CST is a cost-efficiency metric. It is not a quality metric. An agent can produce a low CST while delivering responses of insufficient quality if the success criterion is set too liberally. CST is also not a complete measure of business value. It does not capture latency, customer satisfaction, escalation rate, or downstream business impact. CST is one number in a portfolio of agent metrics, not a substitute for the portfolio.

Used with discipline, CST provides the unit economics view that FinOps practices require for agent workloads. Used without discipline, it produces the same kind of metric distortion that "cost per click" produced in advertising in the 2010s. The discipline is in defining task success rigorously.

7. The observability bridge

TBM allocates spend to financial categories. FinOps governs spend through processes and reviews. Neither identifies which agent execution incurred which cost. That attribution requires observability data, and the seven-layer framework requires that observability data flow into financial systems without manual translation.

The current state of observability standards for agent workloads is partial.

Standards landscape

OpenTelemetry has published GenAI semantic conventions covering token counts, cache reads and writes, tool invocations, model identity, and message roles. The metric specification defines histograms for token usage and request duration. The semantic conventions package was at version 1.40.0 as of early 2026. (OpenTelemetry, GenAI semantic conventions, https://opentelemetry.io/docs/specs/semconv/registry/attributes/gen-ai/.)

All gen_ai.* attributes are currently at "Development" status. None are stable. Implementers can adopt them, but the contract may change without backward compatibility.

The major LLM observability platforms have shipped support for the conventions. Datadog announced native support in November 2025. OpenLLMetry provides reference instrumentation under Apache-2.0 license and feeds upstream into the OpenTelemetry SIG. Langfuse, LangSmith, Braintrust, Helicone, and OpenLIT consume the conventions in some form. (Datadog Engineering, LLM observability with OpenTelemetry semantic conventions, November 2025. OpenLLMetry, https://github.com/traceloop/openllmetry.)

The cost attribute gap

OpenTelemetry GenAI conventions do not define a standard cost attribute.

Each observability platform computes cost at trace ingestion using a vendor pricing table maintained internally. Datadog maintains a table. Langfuse maintains a table. LangSmith maintains a table. Each table updates on a different schedule, and each platform produces a slightly different cost number for the same trace. The OpenTelemetry metrics specification provides the closest existing primitive: "When systems report both used tokens and billable tokens, instrumentation MUST report billable tokens." This directs implementers to report vendor-billed tokens but does not standardize a cost attribute.

The operational consequence is that enterprises running production agents on observability tooling maintain three sources of cost data: the vendor invoice, the observability platform's calculated cost, and the trace data underlying both. Reconciliation requires manual effort.

Required standards work

Three changes would close the gap between observability and financial systems.

OpenTelemetry stabilizes the GenAI attributes and adds a standard cost attribute, vendor-set at trace ingestion and authoritative for downstream cost analytics.

The FinOps Foundation extends the FOCUS specification with a token column type and a reliability column type.
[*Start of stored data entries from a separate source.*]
-- ==== Sys2Proof/Machine/CmdOps.lean ====
section
/-! DEFINITION. Atelier's command service (R318 to R323, R324 to R328, R335): commands from mailboxes, the channel table and its
cache, parameter areas, batches, and configuration records. -/
namespace Sys2Proof.Machine

/-- Whether a life-cycle change is in progress (R339). -/
def lcBusy (s : State) : Bool := s.sec.lc.isSome

/-! ### The channel table (R318 to R322) -/

/-- The space of the table, parameter areas and buffers (R318). -/
def chtSpace (s : State) : Space := if s.on R.HIF_CHT_CTL_LOC then .fabric else .host

/-- Whether the device can read that space (R305). -/
def chtUp (s : State) : Bool := s.on R.HIF_CHT_CTL_LOC || hostMemUp s

/-- An address as the space has it: fabric addresses have 32 bits (R21). -/
def chtAddr (s : State) (a : Nat) : Nat := if s.on R.HIF_CHT_CTL_LOC then a % 2 ^ 32 else a

/-- Bytes of the table, of a parameter area or of a buffer: device memory is read as Atelier reads it (R318, R405). -/
def parBytes (s : State) (a n : Nat) : List Byte :=
  if s.on R.HIF_CHT_CTL_LOC then agentBytes s (.atl 0) a n else s.bytes .host a n

/-- What that read does to the machine (R380, R406). -/
def parOpen (s : State) (a n : Nat) : State := if s.on R.HIF_CHT_CTL_LOC then agentOpen s (.atl 0) a n else s

/-- Write such bytes. -/
def parWrite (s : State) (a : Nat) (bs : List Byte) : State :=
  if s.on R.HIF_CHT_CTL_LOC then agentWrite s (.atl 0) a bs else s.setBytes .host a bs

/-- Write words. -/
def parWords (s : State) (a : Nat) (ws : List Nat) : State := parWrite s a (ws.flatMap (leBytes 4))

/-- The place of entry `c` of the table. -/
def entryPlace (s : State) (c : Nat) : Nat := chtAddr s (s.get64 R.HIF_CHT_BASE_LO R.HIF_CHT_BASE_HI + 64 * c)

/-- Entry `c` of the table. -/
def entryAt (s : State) (c : Nat) : List Byte := parBytes s (entryPlace s c) 64

/-- What reading an entry does to the machine. -/
def entryOpen (s : State) (c : Nat) : State := parOpen s (entryPlace s c) 64

/-- The fields of an entry (R319). -/
def chType (b : List Byte) : Nat := hdr b 0x00 1
def chGen (b : List Byte) : Nat := hdr b 0x01 1
def chFlag (b : List Byte) (k : Nat) : Bool := (hdr b 0x02 2).testBit k
def chDb (b : List Byte) : Nat := bits (hdr b 0x02 2) 3 5
def chAddr (b : List Byte) : Nat := hdr b 0x08 8
def chLen (b : List Byte) : Nat := hdr b 0x10 4
def chCg (b : List Byte) : Nat := hdr b 0x14 1
def chDq (b : List Byte) : Nat := hdr b 0x15 1
def chNbuf (b : List Byte) : Nat := hdr b 0x16 2
def chBuf (b : List Byte) : Nat := hdr b 0x18 8
def chStride (b : List Byte) : Nat := hdr b 0x20 4
def chFirst (b : List Byte) : Nat := hdr b 0x24 4
def chItems (b : List Byte) : Nat := hdr b 0x28 4

/-- The place of a channel's parameter area. -/
def parAddr (s : State) (b : List Byte) : Nat := chtAddr s (chAddr b)

/-- The cached copy of an entry. -/
def cached (s : State) (c : Nat) : Option (List Byte) := (s.cmd.cache.find? fun e => e.ch == c).map (·.bytes)

/-- Replace the cache. -/
def State.setCache (s : State) (l : List ChEntry) : State := { s with cmd := { s.cmd with cache := l } }

/-! ### Commands in order (R342, R343) -/

/-- Whether the command of mailbox `n` waits for an earlier one that names its channel (R342). -/
def chanBusy (s : State) (earlier : List Nat) (n : Nat) : Bool :=
  chanOps.contains (hmbOp s n) && earlier.any fun m => chanOps.contains (hmbOp s m) && hmbCh s m == hmbCh s n

/-- The commands accepted before that of mailbox `n` and not yet acknowledged. -/
def earlierThan (s : State) (n : Nat) : List Nat := s.cmd.order.takeWhile fun m => m != n

/-- The opcodes of packs, of store batches and of configuration commands (R329). -/
def packOps : List Nat := [0x10, 0x11, 0x12, 0x13]
def storeOps : List Nat := [0x18, 0x19, 0x1A, 0x1B, 0x1C]
def cfgOps : List Nat := [0x20, 0x21, 0x22, 0x23, 0x24, 0x28]

/-- The registers that the records of a configuration command name which are still to be applied (R335, R343). -/
def recordRegs (s : State) (n : Nat) : List Nat :=
  let b := (cached s (hmbCh s n)).getD (entryAt s (hmbCh s n))
  let r := match s.job n with
    | .record a i _ => (a, i)
    | _ => (parAddr s b, 0)
  (List.range (hmbArg s n - r.2)).map fun i => leNat (parBytes s (r.1 + 16 * (r.2 + i)) 4)

/-- Whether the command of mailbox `n` waits for an earlier one that is in progress and acts on the same object (R343): a pack slot or
instance, an item, group or cast run, a register named by a record. Where the object is known only when the earlier command runs, it
waits for any of that kind. DESIGN CHOICE (log 247) -/
def objBusy (s : State) (earlier : List Nat) (n : Nat) : Bool :=
  let op := hmbOp s n
  earlier.any fun m =>
    let p := hmbOp s m
    let untaken := decide (s.job m = .none)
    (storeOps.contains op && storeOps.contains p && untaken)
      || (packOps.contains op && packOps.contains p && (untaken || (p == 0x10 && op != 0x10)))
      || (cfgOps.contains op && cfgOps.contains p && (recordRegs s n).any fun a => (recordRegs s m).contains a)
      || (op == 0x58 && cfgOps.contains p)

/-- Whether the command of mailbox `n` waits for an earlier one (R342, R343). -/
def mustWait (s : State) (n : Nat) : Bool :=
  chanBusy s (earlierThan s n) n || objBusy s (earlierThan s n) n

/-- Whether Atelier takes the command of mailbox `n` next (R315, R342, R343): in acceptance order, passing those that wait for their
channel or their object. -/
def canTake (s : State) (n : Nat) : Bool :=
  !s.on R.HIF_STAT_ATL_RESTART && s.on R.HMB_STAT_FULL n && s.cmd.order.contains n && decide (s.job n = .none)
    && !mustWait s n && (earlierThan s n).all fun m => decide (s.job m ≠ .none) || mustWait s m

/-- Atelier takes the command of mailbox `n` where it is of opcode `op` (R342). -/
def takeCmd (s : State) (n op : Nat) (f : State → State) : State :=
  if canTake s n && hmbOp s n == op then f s else s

/-- A command without a channel that a life-cycle change turns away (R326, R339). -/
def plainCmd (s : State) (n op : Nat) (f : State → State) : State :=
  takeCmd s n op fun s => if lcBusy s then ack s n stBusy 0 else f s

/-! ### The cache (R321, R322) -/

/-- Invalidate a cached copy. -/
def cacheDrop (s : State) (c : Nat) : State := s.setCache (s.cmd.cache.filter fun e => e.ch != c)

/-- A cached copy is used: it is the most recently used one. -/
def cacheUse (s : State) (c : Nat) (b : List Byte) : State :=
  let s := cacheDrop s c
  s.setCache (s.cmd.cache ++ [⟨c, b⟩])

/-- Remove the first entry that satisfies a test. -/
def dropFirst (p : ChEntry → Bool) : List ChEntry → List ChEntry
  | [] => []
  | e :: l => if p e then l else e :: dropFirst p l

/-- An entry is loaded (R321): a full cache evicts its least recently used unpinned entry. -/
def cacheLoad (s : State) (c : Nat) (b : List Byte) : State :=
  let s := cacheDrop (s.addSat R.HIF_CHC_MISS_V 1) c
  let s := if s.cmd.cache.length < 256 then s else s.setCache (dropFirst (fun e => !chPinned s e) s.cmd.cache)
  s.setCache (s.cmd.cache ++ [⟨c, b⟩])

/-- The number of pinned entries (R321). -/
def pinCount (s : State) : Nat := (s.cmd.cache.filter (chPinned s)).length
FOCUS 1.3, ratified in December 2025, supports virtual-currency billing patterns through existing PricingUnit and ConsumedQuantity columns. A native token column type would remove ambiguity. A reliability column would make pass-rate and retry-rate data flow into FinOps tooling without enrichment. (FOCUS Specification, https://focus.finops.org.)
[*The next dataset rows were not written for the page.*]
-- ==== Sys2Proof/Machine/Instants.lean ====
section
/-! DEFINITION. INSTANT (R176, R180) and PRESENTATION (R47): what one instant, and one presentation of a group, bring to all that
name them; the group streams (R320). -/
namespace Sys2Proof.Machine

/-! ### Instants -/

/-- An instant reaches the engines (R80, R81, R181): cycle boundaries, then the slots that follow the generator, then the engines
that wait to start with it. -/
def engInstant (s : State) (n t : Nat) : State :=
  let s := (numsWhere 48 fun e => engActive s e && s.on R.CE_CYC_EN e && s.get R.CE_CYC_IG e == n).foldl
    (fun s e => cycleBoundary s e t) s
  let s := (List.range 48).foldl (fun s e =>
    ((List.range 8).filter fun k =>
      let sl := (s.eng e).islot k
      slotMode sl == 1 && bits sl.ctl 2 5 == n).foldl (fun s k => s.modEng e fun x => slotFires x k t false) s) s
  (numsWhere 48 fun e => engState s e == 5 && s.get R.CE_CTL_START_IG e == n).foldl
    (fun s e => s.modEng e fun x => { x with startDue := true }) s

/-- An instant triggers the groups that name its generator with TRIG = 0 (R48). -/
def cgInstant (s : State) (n t : Nat) : State :=
  (numsWhere 256 fun g => !s.on R.SS_CG_CTL_TRIG g && s.get R.SS_CG_CTL_IG g == n).foldl (fun s g => cgTrigger s g t) s

/-- The generator after a firing (R176, R178): a ONESHOT generator has done its work. -/
def igFired (s : State) (n : Nat) : State :=
  let g := s.igen n
  let s := s.setIgen n { g with fired := some g.next, next := if g.mode then g.next + g.period else g.next, armed := g.mode }
  showNext (s.addWrap R.TB_IG_CNT_V 1 n) n

/-- Generator `n` fires once its time has come (R176), and every consumer takes the same scheduled time (R180). -/
def igInstant (s : State) (n : Nat) : State :=
  let g := s.igen n
  let t := ceil16 g.next
  if !g.armed || domTime s g.dom < t then s
  else
    let s := cgInstant (engInstant (igFired s n) n t) n t
    let s := (List.range 4).foldl (fun s c => canInstant s c n) s
    let s := fxInstant (raspInstant s n) n t
    let s := gatesFired (syncPulse (dqTrigger s 1 n) n) n
    (instWhere s fun x => x.st != 0 && x.cycs.contains n).foldl instCycle s

/-- INSTANT (R176, R180). -/
def execInstant (n : Fin 32) (s : State) : Host.Outcome State Fault Refusal := .next (igInstant s n)

/-! ### Group streams (R320) -/

/-- A stream stops with its queue (R345). -/
def streamStop (s : State) (e : ChEntry) : State :=
  notify (s.setStreams (s.cmd.streams.filter fun x => x.ch != e.ch)) 6 e.ch (chDq e.bytes)

/-- The bytes that a stream to the host writes: the items' read views in handle order, and the trailer. -/
def streamOut (s : State) (b : List Byte) : List Byte :=
  let items := streamItems s b
  let g := chCg b
  let stale := (items.filter fun p => itemStale s p.1 p.2).length
  let seq := s.rd R.SS_CG_PSEQ g
  items.flatMap (fun p => leBytes (itemBytes p.2) (readView s p.1))
    ++ leBytes 4 seq ++ leBytes 4 (s.rd R.SS_CG_TIME g) ++ leBytes 4 stale ++ leBytes 4 seq

/-- A stream from the host gives its items to the host write port, one after the other; a write that is discarded sets the port's ERR
bit (R40, R491). -/
def streamIn : List (Nat × BitVec 64) → List Byte → State → State
  | [], _, s => s
  | p :: l, bs, s =>
    let n := itemBytes p.2
    let r := directWrite s p.1 (BitVec.ofNat 1024 (leNat (bs.take n))) (BitVec.ofNat 1024 (2 ^ itWidth p.2 - 1)) true
    streamIn l (bs.drop n) (if r.2 then r.1 else r.1.raise R.SS_HWR_STAT_ERR)

/-- A stream's copy at a presentation of its group; without its queue or its memory it stops. -/
def streamCopy (s : State) (e : ChEntry) : State :=
  let b := e.bytes
  let q := chDq b
  if !s.on R.DQ_CTL_EN q || s.get R.DQ_STAT_STATE q = 3 || !chtUp s then streamStop s e
  else
    let a := chtAddr s (chBuf b + chStride b * (s.rd R.SS_CG_PSEQ (chCg b) % chNbuf b))
    let s := if chFlag b 8 then streamIn (streamItems s b) (parBytes s a (streamLen s b)) (parOpen s a (streamLen s b))
      else parWrite s a (streamOut s b)
    if chFlag b 2 then adbSet s (2 ^ chDb b) else s

/-- COMPLETION_TIMEOUT (R305, R350): a read of host memory is not completed in time, or is completed with an error: a command's, a
queue's, or that of the group streams from the host which a queue carries, which stop with it (R345). -/
def completionTimeout (s : State) (ur : Bool) (r : HostReader) : State :=
  if !hostMemUp s then s
  else match r with
    | .command n => cmdTimeout s ur n
    | .queue q =>
      let l := s.cmd.streams.filter fun e => chFlag e.bytes 8 && chDq e.bytes == q.val && !s.on R.HIF_CHT_CTL_LOC
      if l.isEmpty then dqTimeout s ur q else l.foldl streamStop (cplNote s ur)

/-- COMPLETION_TIMEOUT (R305, R350). -/
def execCompletionTimeout (ur : Bool) (r : HostReader) (s : State) : Host.Outcome State Fault Refusal :=
  .next (completionTimeout s ur r)

/-- PRESENTATION (R47, R278, R320, R351, R158): what follows it in the device. -/
def cgPresented (s : State) (g : Nat) : State :=
  match cgPresent s g with
  | none => s
  | some s =>
    let s := dqTrigger s 3 g
    let s := (s.cmd.streams.filter fun e => chCg e.bytes == g).foldl streamCopy s
    let s := (instWhere s fun x => x.st != 0 && x.cycs.isEmpty && x.groups.head? == some g).foldl instRound s
    if g = 0 then svcCycle s else s

/-- PRESENTATION (R47). -/
def execPresentation (g : Fin 256) (s : State) : Host.Outcome State Fault Refusal := .next (cgPresented s g)

end Sys2Proof.Machine
end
The major observability platforms align cost tables to the same vendor sources and publish freshness windows. Current platform freshness practices are not externally visible, which limits enterprise ability to verify cost accuracy.

This standards work spans multiple bodies and vendors. The framework in this paper assumes the standards work will progress. Until it does, the bridge between agent observability and financial systems must be built per-enterprise.

8. Implications for technology and finance leaders

The seven-layer framework, the reliability multiplier, the TBM 5.0 mapping, the CST metric, and the observability bridge support six operational moves for organizations deploying agents at scale.

Tag at the agent and task level rather than the application level. The agent is the unit of cost; the task is the unit of value. Application-level tagging, the default in most cloud cost management implementations, conceals the dimensions required for agent cost analysis. Organizations rolling out agents should agree on a tagging schema before the first agent reaches production. The schema must include agent identity, user identity, task identity, and task outcome as span attributes. Without these attributes, the seven-layer decomposition cannot be computed, and CST cannot be measured.

Decompose the cost dashboard by layer. A single AI line item in financial reporting represents a control failure. The dashboard should display inference, context and memory, orchestration, external APIs, fine-tuning, evaluation, and governance as separate lines. Trends in each layer carry distinct operational signals. Inference growing faster than task volume indicates model selection drift. External APIs growing faster than task volume indicates that agents are calling more tools per task. Evaluation growing as a share of total spend indicates increased release frequency. The dashboard functions as an early-warning system when properly structured.

Adopt CST as the unit metric, alongside layer-level cost reporting. CST does not replace token spend or tool-call spend reporting. It rolls those metrics up into a measurement that can be related to business outcomes. Token spend describes how the agent reasons. Tool-call spend describes how the agent acts. CST describes what the agent achieves per dollar. All three belong in operational reporting.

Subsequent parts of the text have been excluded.